--- TASK STATEMENT ---
Instruction for the entries that follow: retype exactly the lines from the line with "t.status.ekValid = s.status.ekValid)" to the line with "ek := by rw [h1, h3, h4]; exact hs.ek", both included, and omit all others.

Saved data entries
/-- After reset no lane has arrived (R64). -/
theorem arrived_resetOn (p : Platform) (l : Nat) : (State.resetOn p).arrived l = false := by
  simp only [State.arrived, State.resetOn, List.getD_eq_getElem?_getD, List.getElem?_replicate]
  split <;> rfl

theorem cacheInv_resetOn (p : Platform) : (State.resetOn p).CacheInv where
  lanes := List.length_replicate
  valid := nofun
  arrived l _ h := by simp [arrived_resetOn] at h
  phase h := by
    have h : p.tcache = true := h
    simp [State.resetOn, h]
  noCache h := by
    have h : p.tcache = false := h
    simp [State.resetOn, h]

theorem Move.keeps_cacheInv {s t : State} {ev : Option Event} (h : Move s ev t) (hs : s.CacheInv) : t.CacheInv := by
  cases h with
  | illegal hp | ended _ hp | setkeyEnc hp | setkeyDec hp | block _ hp =>
    exact hs.congr_of_ne rfl rfl rfl rfl (by simp [hp]) nofun
  | hashPart _ _ _ hf _ => exact hs.engineFrame hf
  | hashTickEnd hp _ _ he | hashExec hp _ _ _ he | hashRest hp _ _ _ he => exact hs.hashEnd he hp
  | copyEntry _ hp =>
    refine hs.of_population hp rfl rfl rfl rfl fun m hm h => ?_
    exact shareCopied_copySlots _ (hs.arrived m hm h)
  | arrive _ hp hc =>
    refine hs.of_population hp List.length_set rfl rfl rfl fun m hm h => ?_
    obtain rfl | h := arrived_of_set h
    · exact hc
    · exact hs.arrived m hm h
  | copyShare hp =>
    refine hs.of_population hp List.length_set rfl rfl rfl fun m hm h => ?_
    obtain rfl | h := arrived_of_set h
    · exact shareCopied_copyShare s m
    · exact shareCopied_copySlots _ (hs.arrived m hm h)
  | release hp ha =>
    refine ⟨hs.lanes, fun _ _ => hs.tc_eq_rom ha, hs.arrived, fun _ => ?_, fun h => ?_⟩
    · cases s.status.busy <;> simp
    · exact absurd hp (hs.noCache h)
  | refusedWord _ _ hp | accepted _ _ hp => exact hs.congr_of_ne rfl rfl rfl rfl hp nofun
  | stay | respond | ctrl | status | overrun | held | dataAddr | dataLen | scratchAddr | key | din | rkey | stateBuf
  | memory => exact hs.congr rfl rfl rfl rfl Iff.rfl
  | reset => exact (cacheInv_resetOn s.platform).congr rfl rfl rfl rfl Iff.rfl

/-- Settles O55: TC is written from the ROM alone and during population alone, and the release waits for every lane. -/
theorem tableCacheStaysRight : Obligations.TableCacheStaysRight := fun _ _ h hs =>
  step_keeps (fun _ _ hs => hs.congr rfl rfl rfl rfl Iff.rfl) Move.keeps_cacheInv h hs

end Sys2Proof.Machine
end

section
/-! PROOFS. The host context stays consistent with the key that made it (10_state.md R47 to R49;
41_aes_key_schedule.md R170, R174, R177, R178). -/

namespace Sys2Proof.Machine

/-- A schedule fills at most the 60 words of its register (R171). -/
theorem roundsOf_fits (bits : Nat) : 4 * (roundsOf bits + 1) ≤ 60 := by
  rw [roundsOf]
  split
  · decide
  · split <;> decide

theorem toNat_roundsOf (bits : Nat) : (BitVec.ofNat 32 (roundsOf bits)).toNat = roundsOf bits := by
  have := roundsOf_fits bits
  rw [BitVec.toNat_ofNat]
  omega

theorem isKeySize_of_keyBits {k : KeySize} {bits : Nat} (h : keyBits k = some bits) : isKeySize bits := by
  cases k with
  | bits128 => exact .inl (Option.some.inj h).symm
  | bits192 => exact .inr (.inl (Option.some.inj h).symm)
  | bits256 => exact .inr (.inr (Option.some.inj h).symm)
  | unsupported => cases h

/-- A stored key expansion from the ROM word by word. -/
theorem scheduleWord_keyExpansion (key : Bytes 32) {bits : Nat} (h : isKeySize bits) (above : Nat → Word) {i : Nat}
    (hi : i < 4 * (roundsOf bits + 1)) :
    scheduleWord (storeSchedule (keyExpansion rom key bits) above) i = (keyExpansion rom key bits).getD i 0 :=
  scheduleWord_storeSchedule _ _ (by rwa [length_keyExpansion rom key h]) (hi.trans_le (roundsOf_fits bits))

/-- The round constants that a schedule uses are ten (R141). -/
theorem rcon_in_range {bits i : Nat} (h : isKeySize bits) (hi : i < 4 * (roundsOf bits + 1)) :
    i / (bits / 32) - 1 < 10 := by
  obtain rfl | rfl | rfl := h <;> simp [roundsOf] at hi <;> omega

/-- KeyExpansion on the ROM follows R170's recurrence. -/
theorem isKeySchedule_keyExpansion (key : Bytes 32) {bits : Nat} (h : isKeySize bits) (above : Nat → Word) :
    ByteAes.IsKeySchedule key bits (storeSchedule (keyExpansion rom key bits) above) := by
  have hnk : bits / 32 ≤ 4 * (roundsOf bits + 1) := by obtain rfl | rfl | rfl := h <;> decide
  constructor
  · intro i hi
    rw [scheduleWord_keyExpansion key h above (hi.trans_le hnk), getD_keyExpansion_key rom key bits hi]
  · intro i h1 h2
    rw [scheduleWord_keyExpansion key h above h2, getD_keyExpansion_step rom key h h1 h2, scheduleStep,
      ← scheduleWord_keyExpansion key h above (i := i - bits / 32) (by omega),
      ← scheduleWord_keyExpansion key h above (i := i - 1) (by omega), rom_rcon (rcon_in_range h h2)]
    simp only [subRotWord_rom, subWordOnly_rom]

/-- DeriveDecrypt on the ROM follows R174. -/
theorem isDecryptSchedule_deriveDecrypt (key : Bytes 32) {bits : Nat} (h : isKeySize bits) (a b : Nat → Word) :
    ByteAes.IsDecryptSchedule (storeSchedule (keyExpansion rom key bits) a)
      (storeSchedule (deriveDecrypt rom (keyExpansion rom key bits) (roundsOf bits)) b) (roundsOf bits) := by
  intro r c hr hc
  have hfit := roundsOf_fits bits
  rw [scheduleWord_storeSchedule _ b (by rw [length_deriveDecrypt]; omega) (by omega),
    getD_deriveDecrypt rom _ _ hr hc, scheduleWord_keyExpansion key h a (by omega), invMixWord_rom]

/-- With the cache right, a table read that is no hazard reads the ROM (R92). -/
theorem State.CacheInv.tables_eq_rom {s : State} (hs : s.CacheInv) (h : s.tablesReady = true) : s.tables = rom :=
  Machine.tables_eq_rom fun hc => by
    have hv : s.tcValid = true := by simpa [State.tablesReady, hc] using h
    exact ⟨hv, hs.valid hc hv⟩

theorem State.ContextInv.congr {s t : State} (hs : s.ContextInv) (h1 : t.status.ekValid = s.status.ekValid)
    (h2 : t.status.dkValid = s.status.dkValid) (h3 : t.rounds = s.rounds) (h4 : t.ek = s.ek) (h5 : t.dk = s.dk) :
    t.ContextInv where
  ek := by rw [h1, h3, h4]; exact hs.ek
  dk := by rw [h1, h2, h3, h4, h5]; exact hs.dk
  noKey := by rw [h1, h3]; exact hs.noKey

theorem contextInv_resetOn (p : Platform) : (State.resetOn p).ContextInv := ⟨nofun, nofun, fun _ => rfl⟩
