-- ==== Sys2Proof/Machine/Dispatch.lean ====
section
/-! DEFINITION. The meaning of every instruction: one arm per constructor, one meaning per arm. -/

namespace Sys2Proof.Machine

def exec (i : Instr) (s : State) : Host.Outcome State Fault Refusal :=
  match i with
  | .encRaw sub => Sys2Proof.Machine.execEncRaw sub s
  | .encNum sub => Sys2Proof.Machine.execEncNum sub s
  | .decode => Sys2Proof.Machine.execDecode s
  | .xfer => Sys2Proof.Machine.execXfer s
  | .remote => Sys2Proof.Machine.execRemote s
  | .output => Sys2Proof.Machine.execOutput s
  | .setMaxv => Sys2Proof.Machine.execSetMaxv s
  | .setImax => Sys2Proof.Machine.execSetImax s
  | .status => Sys2Proof.Machine.execStatus s
  | .ramp => Sys2Proof.Machine.execRamp s
  | .validate buf => Sys2Proof.Machine.execValidate buf s
  | .unpack buf off wid => Sys2Proof.Machine.execUnpack buf off wid s
  | .frameRemoteControl dev => Sys2Proof.Machine.execFrameRemoteControl dev s
  | .frameOutputEnable dev => Sys2Proof.Machine.execFrameOutputEnable dev s
  | .frameMaxVoltage dev => Sys2Proof.Machine.execFrameMaxVoltage dev s
  | .frameVoltageSetpoint dev => Sys2Proof.Machine.execFrameVoltageSetpoint dev s
  | .frameCurrentLimit dev => Sys2Proof.Machine.execFrameCurrentLimit dev s
  | .frameStatusQuery dev => Sys2Proof.Machine.execFrameStatusQuery dev s
  | .frameResponse dev sub => Sys2Proof.Machine.execFrameResponse dev sub s

end Sys2Proof.Machine
end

--- EXERCISE SOLUTION ---
theorem State.ContextInv.congr {s t : State} (hs : s.ContextInv) (h1 : t.status.ekValid = s.status.ekValid)
    (h2 : t.status.dkValid = s.status.dkValid) (h3 : t.rounds = s.rounds) (h4 : t.ek = s.ek) (h5 : t.dk = s.dk) :
    t.ContextInv where
  ek := by rw [h1, h3, h4]; exact hs.ek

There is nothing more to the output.